With TJ Byers
I’m thinking of connecting a potentiometer in series with an inductor, then injecting a sine wave of a known frequency. Now, if I use an oscilloscope to observe the waveform across the resistor on channel A and the inductor on channel B and adjust the pot until the two are 45 degrees out of phase, would the value of the resistor be equal to the inductance?
— KJ4UO
Actually, it will equal the inductive reactance (XL) of the inductor — not its inductance. Like capacitors, the inductor changes AC resistance as the frequency varies. The higher the frequency, the higher the inductive reactance.

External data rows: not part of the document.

/-- INVAL: the entries of a range leave every TLB, and what was accessed by them is performed. -/
def State.cmdInval (s : State) (i : CmdIn) : CmdOut :=
  s.onEnabled i fun k =>
    let a := (i.arg 0).toNat % 2 ^ 57
    let n := (i.arg 1).toNat
    let s := { s with cores := s.cores.map fun (p : Nat × Core) => (p.1, { p.2 with
      tlb := p.2.tlb.filter fun e => !(e.part == k && decide (e.va < a + n) && decide (a < e.va + e.size)) }) }
    i.done (s.performPartition k)

/-- The INVAL a command starts, with the stamped stores whose visibility its completion waits for (R345). -/
def State.invalOf (s : State) (i : CmdIn) : Option Inval :=
  match if i.cmd.toNat % 256 = 0x03 then s.cmdPart i else none with
  | some k =>
    let a := (i.arg 0).toNat % 2 ^ 57
    if (s.part k).enabled then some ⟨k, a, (i.arg 1).toNat, s.openStores k a (i.arg 1).toNat⟩ else none
  | none => none

/-- Whether an INVAL is in progress: no other command is performed meanwhile (R352). -/
def State.invalRuns (s : State) : Bool :=
  s.pfMail.any (fun x => x.inval.isSome) || s.vfMail.any (fun x => x.inval.isSome) || !s.replies.isEmpty

/-- Whether an INVAL still waits for a stamped store. -/
def State.invalOpen (s : State) (v : Inval) : Bool := v.stores.any s.stampOpen

/-- An INVAL is complete: its pages are as they are now, and the commands that have waited are due, in order of arrival (R352). -/
def State.endInval (s : State) (v : Inval) : State :=
  let s := s.seeRange v.part v.va v.len
  { s with agenda := s.cmdWaits ++ s.agenda, cmdWaits := [] }

/-! ## RESUME and KILL (R365) -/

/-- The address of a thread's state in a course image (R371, R372). -/
def State.threadImage (s : State) (part : Nat) (r : ThreadRef) : Option Nat :=
  let key := r.team / 2 ^ 24
  match FMap.get s.slices key with
  | some x => if x.part = part then some (x.courseImage (r.team % 2 ^ 24) r.course + 0x100 + 256 * r.lane) else none
  | none => none

/-- Whether a course of a team is in its core. -/
def State.isResident (s : State) (tk c : Nat) : Bool :=
  match (FMap.get s.teams tk).bind fun t => FMap.get t.courses c with | some x => !x.suspended | none => false

/-- Whether a course is saved: suspended, or in the image of a saved team. -/
def State.isSaved (s : State) (tk c : Nat) : Bool :=
  match (FMap.get s.teams tk).bind fun t => FMap.get t.courses c with
  | some x => x.suspended
  | none => match FMap.get s.slices (tk / 2 ^ 24) with | some x => x.savedTeams.contains (tk % 2 ^ 24) | none => false

/-- Records a host action in a saved thread's state. -/
def State.noteAction (s : State) (part : Nat) (r : ThreadRef) (n : Nat) : State :=
  match s.threadImage part r with
  | none => s
  | some a => s.imageWrite r.team (a + 0xF0) (leBytes 8 n)

/-- A saved course as the device keeps it. -/
def State.keptCourse (s : State) (c : CourseRef) : Option Course :=
  match (FMap.get s.teams c.team).bind fun t => FMap.get t.courses c.course with
  | some x => some x
  | none => (s.savedTeam c.team).bind fun p => FMap.get p.2.courses c.course

/-- The address of an entry of a saved course's log. -/
def State.logImage (s : State) (part : Nat) (c : CourseRef) (e : Nat) : Option Nat :=
  (s.threadImage part ⟨c.team, c.course, 0⟩).map fun a => a - 0x100 + 0x2100 + 1344 * e

/-- The thread of a reference, resident, suspended or saved, as the device has it. -/
def State.keptThread (s : State) (r : ThreadRef) : Option Thread := (s.keptCourse ⟨r.team, r.course⟩).bind fun x => FMap.get x.threads r.lane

Now if you insert a resistor in series with the inductor and vary the frequency to the point where the phase shift is 45 degrees, R will equal XL. Conversely, if you keep the frequency fixed and vary the resistance until the phase shift is 45 degrees, again R will equal XL. To find the inductance value, you need to run the numbers through the formula L = R / 2πf. Most test instruments measure inductive reactance at 1 kHz, but 60 Hz will work for chokes of 50 mH and larger.

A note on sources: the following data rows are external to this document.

-- ==== Sys2Proof/Machine/Uniform.lean ====
section
/-!
DEFINITION. The uniform arithmetic instructions (R95, R193): each computes its lane twin's function once per course (R63) and
leaves its result in b2 (R194).
-/

namespace Sys2Proof.Machine

/-- R95. -/
def execSaddB32 (d : Dst) (a b : Src) (st : State) : Host.Outcome State Fault Refusal :=
  st.uniFn fnAddB32 d [a, b]
/-- R95. -/
def execSaddB64 (d : Dst) (a b : Src) (st : State) : Host.Outcome State Fault Refusal :=
  st.uniFn fnAddB64 d [a, b]
/-- R95. -/
def execSsubB32 (d : Dst) (a b : Src) (st : State) : Host.Outcome State Fault Refusal :=
  st.uniFn fnSubB32 d [a, b]
/-- R95. -/
def execSsubB64 (d : Dst) (a b : Src) (st : State) : Host.Outcome State Fault Refusal :=
  st.uniFn fnSubB64 d [a, b]
/-- R95. -/
def execSaddiB32 (d : Dst) (a : Src) (imm : BitVec 9) (st : State) : Host.Outcome State Fault Refusal :=
  st.uniFn (fnAddiB32 imm) d [a]
/-- R95. -/
def execSaddiB64 (d : Dst) (a : Src) (imm : BitVec 9) (st : State) : Host.Outcome State Fault Refusal :=
  st.uniFn (fnAddiB64 imm) d [a]
/-- R95. -/
def execSmulB32 (d : Dst) (a b : Src) (st : State) : Host.Outcome State Fault Refusal :=
  st.uniFn fnMulB32 d [a, b]
/-- R95. -/
def execSmulB64 (d : Dst) (a b : Src) (st : State) : Host.Outcome State Fault Refusal :=
  st.uniFn fnMulB64 d [a, b]
/-- R95. -/
def execSmulhiI32 (d : Dst) (a b : Src) (st : State) : Host.Outcome State Fault Refusal :=
  st.uniFn fnMulhiI32 d [a, b]
/-- R95. -/
def execSmulhiN32 (d : Dst) (a b : Src) (st : State) : Host.Outcome State Fault Refusal :=
  st.uniFn fnMulhiN32 d [a, b]
/-- R95. -/
def execSmulwI32 (d : Dst) (a b : Src) (st : State) : Host.Outcome State Fault Refusal :=
  st.uniFn fnMulwI32 d [a, b]
/-- R95. -/
def execSmulwN32 (d : Dst) (a b : Src) (st : State) : Host.Outcome State Fault Refusal :=
  st.uniFn fnMulwN32 d [a, b]
/-- R95. -/
def execSdivI32 (d : Dst) (a b : Src) (st : State) : Host.Outcome State Fault Refusal :=
  st.uniFn fnDivI32 d [a, b]
/-- R95. -/
def execSdivN32 (d : Dst) (a b : Src) (st : State) : Host.Outcome State Fault Refusal :=
  st.uniFn fnDivN32 d [a, b]
/-- R95. -/
def execSremI32 (d : Dst) (a b : Src) (st : State) : Host.Outcome State Fault Refusal :=
  st.uniFn fnRemI32 d [a, b]
/-- R95. -/
def execSremN32 (d : Dst) (a b : Src) (st : State) : Host.Outcome State Fault Refusal :=
  st.uniFn fnRemN32 d [a, b]
/-- R95. -/
def execSandB32 (d : Dst) (a b : Src) (st : State) : Host.Outcome State Fault Refusal :=
  st.uniFn fnAndB32 d [a, b]
/-- R95. -/
def execSorB32 (d : Dst) (a b : Src) (st : State) : Host.Outcome State Fault Refusal :=
  st.uniFn fnOrB32 d [a, b]
/-- R95. -/
def execSxorB32 (d : Dst) (a b : Src) (st : State) : Host.Outcome State Fault Refusal :=
  st.uniFn fnXorB32 d [a, b]
/-- R95. -/
def execSbfiB32 (d : Dst) (a b : Src) (st : State) : Host.Outcome State Fault Refusal :=
  st.uniFn fnBfiB32 d [a, b]
/-- R95. -/
def execSandB64 (d : Dst) (a b : Src) (st : State) : Host.Outcome State Fault Refusal :=
  st.uniFn fnAndB64 d [a, b]
/-- R95. -/
def execSorB64 (d : Dst) (a b : Src) (st : State) : Host.Outcome State Fault Refusal :=
  st.uniFn fnOrB64 d [a, b]
/-- R95. -/
def execSxorB64 (d : Dst) (a b : Src) (st : State) : Host.Outcome State Fault Refusal :=
  st.uniFn fnXorB64 d [a, b]
/-- R95. -/
def execSlea (d : Dst) (a b : Src) (st : State) : Host.Outcome State Fault Refusal :=
  st.uniFn fnLea d [a, b]
/-- R95. -/
def execSshlB32 (d : Dst) (a b : Src) (st : State) : Host.Outcome State Fault Refusal :=
  st.uniFn fnShlB32 d [a, b]
/-- R95. -/
def execSshrN32 (d : Dst) (a b : Src) (st : State) : Host.Outcome State Fault Refusal :=
  st.uniFn fnShrN32 d [a, b]
/-- R95. -/
def execSshrI32 (d : Dst) (a b : Src) (st : State) : Host.Outcome State Fault Refusal :=
  st.uniFn fnShrI32 d [a, b]
/-- R193. -/
def execSfaddF32 (d : Dst) (a b : Src) (st : State) : Host.Outcome State Fault Refusal :=
  st.uniFn fnFaddF32 d [a, b]
/-- R193. -/
def execSfsubF32 (d : Dst) (a b : Src) (st : State) : Host.Outcome State Fault Refusal :=
  st.uniFn fnFsubF32 d [a, b]
/-- R193. -/
def execSfmulF32 (d : Dst) (a b : Src) (st : State) : Host.Outcome State Fault Refusal :=
  st.uniFn fnFmulF32 d [a, b]
/-- R193. -/
def execSffmaF32 (d : Dst) (a b : Src) (st : State) : Host.Outcome State Fault Refusal :=
  st.uniFn fnFfmaF32 d [a, b]
/-- R193. -/
def execSfaddF64 (d : Dst) (a b : Src) (st : State) : Host.Outcome State Fault Refusal :=
  st.uniFn fnFaddF64 d [a, b]
/-- R193. -/
def execSfsubF64 (d : Dst) (a b : Src) (st : State) : Host.Outcome State Fault Refusal :=
  st.uniFn fnFsubF64 d [a, b]
/-- R193. -/
def execSfmulF64 (d : Dst) (a b : Src) (st : State) : Host.Outcome State Fault Refusal :=
  st.uniFn fnFmulF64 d [a, b]
/-- R193. -/
def execSffmaF64 (d : Dst) (a b : Src) (st : State) : Host.Outcome State Fault Refusal :=
  st.uniFn fnFfmaF64 d [a, b]
/-- R193. -/
def execSfminF32 (d : Dst) (a b : Src) (st : State) : Host.Outcome State Fault Refusal :=
  st.uniFn fnFminF32 d [a, b]
/-- R193. -/
def execSfmaxF32 (d : Dst) (a b : Src) (st : State) : Host.Outcome State Fault Refusal :=
  st.uniFn fnFmaxF32 d [a, b]
/-- R193. -/
def execSrcpF32 (d : Dst) (a : Src) (st : State) : Host.Outcome State Fault Refusal :=
  st.uniFn fnRcpF32 d [a]
/-- R193. -/
def execSrsqF32 (d : Dst) (a : Src) (st : State) : Host.Outcome State Fault Refusal :=
  st.uniFn fnRsqF32 d [a]
/-- R193. -/
def execSsqrtF32 (d : Dst) (a : Src) (st : State) : Host.Outcome State Fault Refusal :=
  st.uniFn fnSqrtF32 d [a]
/-- R193. -/
def execSexp2F32 (d : Dst) (a : Src) (st : State) : Host.Outcome State Fault Refusal :=
  st.uniFn fnExp2F32 d [a]
/-- R193. -/
def execSlog2F32 (d : Dst) (a : Src) (st : State) : Host.Outcome State Fault Refusal :=
  st.uniFn fnLog2F32 d [a]
/-- R193. -/
def execSsinpiF32 (d : Dst) (a : Src) (st : State) : Host.Outcome State Fault Refusal :=
  st.uniFn fnSinpiF32 d [a]
/-- R193. -/
def execScospiF32 (d : Dst) (a : Src) (st : State) : Host.Outcome State Fault Refusal :=
  st.uniFn fnCospiF32 d [a]
/-- R193. -/
def execStanhF32 (d : Dst) (a : Src) (st : State) : Host.Outcome State Fault Refusal :=
  st.uniFn fnTanhF32 d [a]
/-- R193. -/
def execSfdivF32 (d : Dst) (a b : Src) (st : State) : Host.Outcome State Fault Refusal :=
  st.uniFn fnDivF32 d [a, b]
/-- R193. -/
def execScvtF32 (d : Dst) (a : Src) (s : CvtSrc) (rm : Round) (sat : Bool) (st : State) : Host.Outcome State Fault Refusal :=
  st.uniFn (fnCvtF32 s rm sat) d [a]
/-- R193. -/
def execScvtI32 (d : Dst) (a : Src) (s : CvtSrc) (rm : Round) (sat : Bool) (st : State) : Host.Outcome State Fault Refusal :=
  st.uniFn (fnCvtI32 s rm sat) d [a]
/-- R95. -/
def execSbit (d : Dst) (a : Src) (k : BitOp) (st : State) : Host.Outcome State Fault Refusal := st.uniFn (fnBit k) d [a]
/-- R95. -/
def execSsetpI32 (c : Cond) (p : Fin 12) (a b : Src) (st : State) : Host.Outcome State Fault Refusal :=
  st.uniPred p.val [(.b32, a), (.b32, b)] (pred2 (cmpInt true false c))
/-- R95. -/
def execSsetpN32 (c : Cond) (p : Fin 12) (a b : Src) (st : State) : Host.Outcome State Fault Refusal :=
  st.uniPred p.val [(.b32, a), (.b32, b)] (pred2 (cmpInt false false c))
/-- R95. -/
def execSsetpI64 (c : Cond) (p : Fin 12) (a b : Src) (st : State) : Host.Outcome State Fault Refusal :=
  st.uniPred p.val [(.i64, a), (.i64, b)] (pred2 (cmpInt true true c))
/-- R95. -/
def execSsetpN64 (c : Cond) (p : Fin 12) (a b : Src) (st : State) : Host.Outcome State Fault Refusal :=
  st.uniPred p.val [(.b64, a), (.b64, b)] (pred2 (cmpInt false true c))
/-- R193. -/
def execSfsetpF32 (c : Cond) (p : Fin 12) (a b : Src) (st : State) : Host.Outcome State Fault Refusal :=
  st.uniPred p.val [(.f32, a), (.f32, b)] (pred2 (cmpFp .f32 c))
/-- R193. -/
def execSfsetpF64 (c : Cond) (p : Fin 12) (a b : Src) (st : State) : Host.Outcome State Fault Refusal :=
  st.uniPred p.val [(.f64, a), (.f64, b)] (pred2 (cmpFp .f64 c))

end Sys2Proof.Machine
end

You can use your oscilloscope arrangement to determine the 45-degree point, but it’s hard to eyeball that exact angle by comparing channel A to channel B. A better solution would be to compare the two signals using Lissajous patterns.

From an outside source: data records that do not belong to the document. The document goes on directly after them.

-- ==== Sys2Proof/Laws/PerInstr.lean ====
section
/-!
SUPPORT. The encoder and the decoder agree (R78 to R98): one lemma for every instruction.
-/

set_option Elab.async false

namespace Sys2Proof.Laws.RoundTrip

/-- The words of a well-formed instruction are read as it, with every operand, alone and behind a guard prefix; an event has no words. -/
def Statement (i : Instr) : Prop := WellFormed i = true → ReadsAs (encode i) i

theorem addB32 (d : Dst) (a b : Src) : Statement (.addB32 d a b) := by
  intro h
  have f := Dst.fieldsR (op := 0x0) d a.code (by decide) a.code_lt b.code_lt
  refine readsAs_2 (f := fun a b => .addB32 d a b) (fun lit => ?_) (fun _ _ => rfl) (wfR2_one h)
  exact (decodeWord_0 f.toOpOf rfl lit).trans (congrArg some (decR2_fields _ f h lit))

theorem addB64 (d : Dst) (a b : Src) : Statement (.addB64 d a b) := by
  intro h
  have f := Dst.fieldsR (op := 0x1) d a.code (by decide) a.code_lt b.code_lt
  refine readsAs_2 (f := fun a b => .addB64 d a b) (fun lit => ?_) (fun _ _ => rfl) (wfR2_one h)
  exact (decodeWord_0 f.toOpOf rfl lit).trans (congrArg some (decR2_fields _ f h lit))

theorem subB32 (d : Dst) (a b : Src) : Statement (.subB32 d a b) := by
  intro h
  have f := Dst.fieldsR (op := 0x2) d a.code (by decide) a.code_lt b.code_lt
  refine readsAs_2 (f := fun a b => .subB32 d a b) (fun lit => ?_) (fun _ _ => rfl) (wfR2_one h)
  exact (decodeWord_0 f.toOpOf rfl lit).trans (congrArg some (decR2_fields _ f h lit))

theorem subB64 (d : Dst) (a b : Src) : Statement (.subB64 d a b) := by
  intro h
  have f := Dst.fieldsR (op := 0x3) d a.code (by decide) a.code_lt b.code_lt
  refine readsAs_2 (f := fun a b => .subB64 d a b) (fun lit => ?_) (fun _ _ => rfl) (wfR2_one h)
  exact (decodeWord_0 f.toOpOf rfl lit).trans (congrArg some (decR2_fields _ f h lit))

theorem addiB32 (d : Dst) (a : Src) (imm : BitVec 9) : Statement (.addiB32 d a imm) := by
  intro h
  have f := fieldsI (op := 0x4) (by decide) d.n_lt d.field_lt a.code_lt imm.isLt
  refine readsAs_1 (f := fun a => .addiB32 d a imm) (fun lit => ?_) (fun _ => rfl)
  exact (decodeWord_0 f.toOpOf rfl lit).trans (congrArg some (decI1_fields _ f h lit))

theorem addiB64 (d : Dst) (a : Src) (imm : BitVec 9) : Statement (.addiB64 d a imm) := by
  intro h
  have f := fieldsI (op := 0x5) (by decide) d.n_lt d.field_lt a.code_lt imm.isLt
  refine readsAs_1 (f := fun a => .addiB64 d a imm) (fun lit => ?_) (fun _ => rfl)
  exact (decodeWord_0 f.toOpOf rfl lit).trans (congrArg some (decI1_fields _ f h lit))

theorem mulB32 (d : Dst) (a b : Src) : Statement (.mulB32 d a b) := by
  intro h
  have f := Dst.fieldsR (op := 0x6) d a.code (by decide) a.code_lt b.code_lt
  refine readsAs_2 (f := fun a b => .mulB32 d a b) (fun lit => ?_) (fun _ _ => rfl) (wfR2_one h)
  exact (decodeWord_0 f.toOpOf rfl lit).trans (congrArg some (decR2_fields _ f h lit))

In this arrangement, one signal is placed on the vertical input and the other on the horizontal input, as shown below. A Lissajous pattern of 45 degrees is halfway between a straight line and a circle.
Don’t have an oscilloscope? You can still measure inductive (or capacitive) reactance using a DMM on the AC range, as shown below. Adjust the pot until the voltage across the pot and inductor are equal. Plug the values into the equation — and, vióla!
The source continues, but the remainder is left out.